One token per deployment context. If the production token is compromised, revoke it without affecting staging. If a developer leaves, revoke their agent tokens without rebuilding the workspace.

The self-assessment

Go through this list for the agents you are running today:

Where does the credential value exist at the moment your agent makes an API call?
Can your agent read any file that contains a credential value?
If your agent were given a malicious instruction to exfiltrate credentials, would anything stop it?
Can you name every domain your agent is permitted to call?
If something unexpected appears in your logs, can you tell which agent did it?
If a team member leaves today, can you revoke their access to all credentials without sharing new values manually?

Uncomfortable answers are worth addressing before the agent handles anything sensitive.

AgentSecrets addresses all of these at the architecture level. The full security model is documented at agentsecrets.theseventeen.co. The repository is at github.com/The-17/agentsecrets.
See how it's being built at engineering.theseventeen.co

Top comments (2)

Adarsh Kant • Mar 22

This is incredibly relevant for anyone building AI agents that interact with the real world. We deal with this exact challenge at AnveVoice — our voice AI doesn't just call APIs, it takes real DOM actions on websites (clicking buttons, filling forms, navigating pages).

The security surface area expands dramatically when your AI agent can manipulate a live webpage. Some additions from our experience:

Action sandboxing — We scope every DOM action to a whitelist of allowed selectors per client. The AI can't interact with elements outside the defined boundary.
Rate limiting at the action level — Not just API calls, but actual clicks/form fills per session. Prevents runaway automation loops.
Audit trails — Every voice command → DOM action is logged with before/after DOM snapshots. Critical for debugging and compliance.
Input sanitization for voice — Voice-to-text can produce unexpected strings. We sanitize everything before it touches a form field.

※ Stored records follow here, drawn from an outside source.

-- ==== Sys2Proof/Machine/LineEvents.lean ====
section
/-! DEFINITION. The events of the acoustic line (R92 to R104): slots, replies, contention, quiet waits, request pulses and
the stuck line. An event whose conditions do not hold in the present state cannot occur, and changes nothing
(assumption log 9). -/

namespace Sys2Proof.Machine

/-- The µs since the release of reset at which hall time, after µs m, next reaches a whole multiple of 100,000 µs, hall
time 0 at a wrap included (R97). -/
def nextTimeFrame (m : Nat) : Nat :=
  let h := m % 2 ^ 32
  m + min (100000 - h % 100000) (2 ^ 32 - h)

/-- A TIME frame falls due, once for each multiple; only one is ever due (R97). -/
def timeFrameDue (s : State) : State :=
  let t := passTo (us s.line.nextTime) s
  setLine { t.line with timeDue := true, nextTime := nextTimeFrame s.line.nextTime } t

/-- TIME_FRAME_DUE (R97). -/
def execTimeFrameDue (s : State) : Host.Outcome State Fault Refusal := event timeFrameDue s

/-- The time of the next slot is reached (R96), or the line has settled after a RESTART (R109). While the line is
STUCK no slot opens (R104). -/
def slotOpen (dominant : Bool) (s : State) : State :=
  if s.crackset.lineState = .stuck then s
  else
    match s.line.frame with
    | .idle => openSlot dominant (passTo s.line.nextSlot s)
    | .settling since =>
      let t := passTo (since + us 80) s
      openSlot dominant (setLine { t.line with frame := .idle } t)
    | .held _ | .time _ | .poll _ _ _ | .quiet _ _ => s

/-- SLOT_OPEN (R96). -/
def execSlotOpen (dominant : Bool) (s : State) : Host.Outcome State Fault Refusal :=
  event (slotOpen dominant) s

/-- contention_count increases by one (R92). -/
def countContention (s : State) : State :=
  { s with
    crackset := { s.crackset with contentionCount := satInc max32 s.crackset.contentionCount } }

/-- The clock at the middle of a bit of a frame, at which the LF832 compares it with the line (R91, R92). -/
def bitMiddle (began bit : Nat) : Nat := began + us (4 * bit + 2)

/-- The bit of a frame, counted from the start bit of its first byte, whose middle comes next or is now. -/
def nextBit (began : Nat) (s : State) : Nat := (s.clk - began + us 2 - 1) / us 4

/-- A bit the LF832 is sending reads back differently at its middle (R92): the next of the ten of a POLL or the fifty of a
TIME frame; after the middle of the last there is none. -/
def contention (s : State) : State :=
  match s.line.frame with
  | .poll p began counted =>
    if nextBit began s < 10 then
      beginQuiet began
        (pollOutcome p counted .contention (countContention (passTo (bitMiddle began (nextBit began s)) s)))
    else s
  | .time began =>
    if nextBit began s < 50 then
      beginQuiet began (countContention (passTo (bitMiddle began (nextBit began s)) s))
    else s
  | .idle | .held _ | .quiet _ _ | .settling _ => s

/-- CONTENTION (R92). -/
def execContention (s : State) : Host.Outcome State Fault Refusal := event contention s

/-- The reply to the POLL of pod p fails at its n-th byte, at the middle of that byte's stop bit (R99). -/
def replyFails (p : Fin 16) (began : Nat) (counted : Bool) (n : Nat) (s : State) : State :=
  beginQuiet began (pollOutcome p counted .frameError (passTo (began + us (38 + 40 * n)) s))

/-- A byte of a reply has not begun in time (R99): no reply byte within 60 µs of the poll's stop bit (SILENT), or no
following byte within 80 µs of the last reply byte (GAP). The frame ends there (R101). Falls in which a byte fails end the
reply at that byte. -/
def replyTimeout (falls : List LineFall) (s : State) : State :=
  match s.line.frame with
  | .poll p began counted =>
    match receive falls with
    | .waiting [] => frameEnd began (pollOutcome p counted .silent (passTo (began + us 100) s))
    | .waiting bytes =>
      frameEnd began (pollOutcome p counted .gap (passTo (began + us (120 + 40 * bytes.length)) s))
    | .failed n => replyFails p began counted n s
    | .complete _ => s
  | .idle | .held _ | .time _ | .quiet _ _ | .settling _ => s

/-- REPLY_TIMEOUT (R99). -/
def execReplyTimeout (falls : List LineFall) (s : State) : Host.Outcome State Fault Refusal :=
  event (replyTimeout falls) s

/-- A reply byte has a dominant stop bit, or is a hit count of 7 (R99): the first byte, at the earliest (assumption
log 13). -/
def replyFrameError (s : State) : State :=
  match s.line.frame with
  | .poll p began counted => replyFails p began counted 1 s
  | .idle | .held _ | .time _ | .quiet _ _ | .settling _ => s

/-- REPLY_FRAME_ERROR (R99). -/
def execReplyFrameError (s : State) : Host.Outcome State Fault Refusal := event replyFrameError s

/-- The check byte of a reply has been received (R100). Falls in which a byte fails end the reply at that byte (R99). -/
def replyReceived (falls : List LineFall) (s : State) : State :=
  match s.line.frame with
  | .poll p began counted =>
    match receive falls with
    | .complete reply => takeReply p began counted reply (passTo (began + us (40 + 40 * reply.length)) s)
    | .failed n => replyFails p began counted n s
    | .waiting _ => s
  | .idle | .held _ | .time _ | .quiet _ _ | .settling _ => s

/-- REPLY_RECEIVED (R100). -/
def execReplyReceived (falls : List LineFall) (s : State) : Host.Outcome State Fault Refusal :=
  event (replyReceived falls) s

/-- The line has stayed recessive for 80 µs, or 5 ms have passed (R101). -/
def quietWaitEnd (s : State) : State :=
  match s.line.frame with
  | .quiet began since => frameEnd began (passTo (since + us 80) s)
  | .idle | .held _ | .time _ | .poll _ _ _ | .settling _ => s

/-- QUIET_WAIT_END (R101). -/
def execQuietWaitEnd (s : State) : Host.Outcome State Fault Refusal := event quietWaitEnd s

/-- A dominant level of the idle line has ended after at least 100 µs and less than 5 ms (R103). DESIGN CHOICE (assumption
log 30): for a level that began inside a frame and ends on the idle line, where R103 does not say whether it is a pulse or
which part of it counts, only the line being idle at its end and the length that the command gives decide. -/
def requestPulse (usec : Nat) (s : State) : State :=
  if s.crackset.lineState = .ok ∧ lineIdle s = true ∧ 100 ≤ usec ∧ usec < 5000 then requestSweep s else s

/-- REQUEST_PULSE (R103). -/
def execRequestPulse (usec : Nat) (s : State) : Host.Outcome State Fault Refusal :=
  event (requestPulse usec) s

/-- LINE_STUCK (R104). -/
def execLineStuck (s : State) : Host.Outcome State Fault Refusal :=
  event (fun s => if s.crackset.lineState = .ok then enterStuck s else s) s

/-- The line has been recessive for 10 ms: line_state returns to OK and the first slot opens at once (R104). -/
def lineRecovered (s : State) : State :=
  if s.crackset.lineState = .stuck then
    let t := setLineState .ok (passTo (s.line.stuckSince + us 10000) s)
    openSlot false (setLine { t.line with nextSlot := t.clk } t)
  else s

/-- LINE_RECOVERED (R104). -/
def execLineRecovered (s : State) : Host.Outcome State Fault Refusal := event lineRecovered s

/-- The stop bit of the fifth byte of a TIME frame has ended (R95, R101). -/
def timeFrameEnd (s : State) : State :=
  match s.line.frame with
  | .time began => frameEnd began (passTo (began + us 200) s)
  | .idle | .held _ | .poll _ _ _ | .quiet _ _ | .settling _ => s

/-- TIME_FRAME_END (R101). -/
def execTimeFrameEnd (s : State) : Host.Outcome State Fault Refusal := event timeFrameEnd s

/-- The line has returned recessive while a frame was held back (R93). -/
def heldFrameBegin (s : State) : State :=
  match s.line.frame with
  | .held f => beginHeld f s
  | .idle | .time _ | .poll _ _ _ | .quiet _ _ | .settling _ => s

/-- HELD_FRAME_BEGIN (R93). -/
def execHeldFrameBegin (s : State) : Host.Outcome State Fault Refusal := event heldFrameBegin s

end Sys2Proof.Machine
end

Great checklist — security in AI agents is still massively underrated. Bookmarking this.

The Seventeen • Mar 23

This is a genuinely interesting extension of the problem. The checklist was written with API calls in mind but what you're describing expands the threat surface in ways that make credential security look simple by comparison.

What does AnveVoice's threat model look like for prompt injection specifically? Curious whether a malicious element on the page like hidden text or an aria-label can redirect the agent's intended action.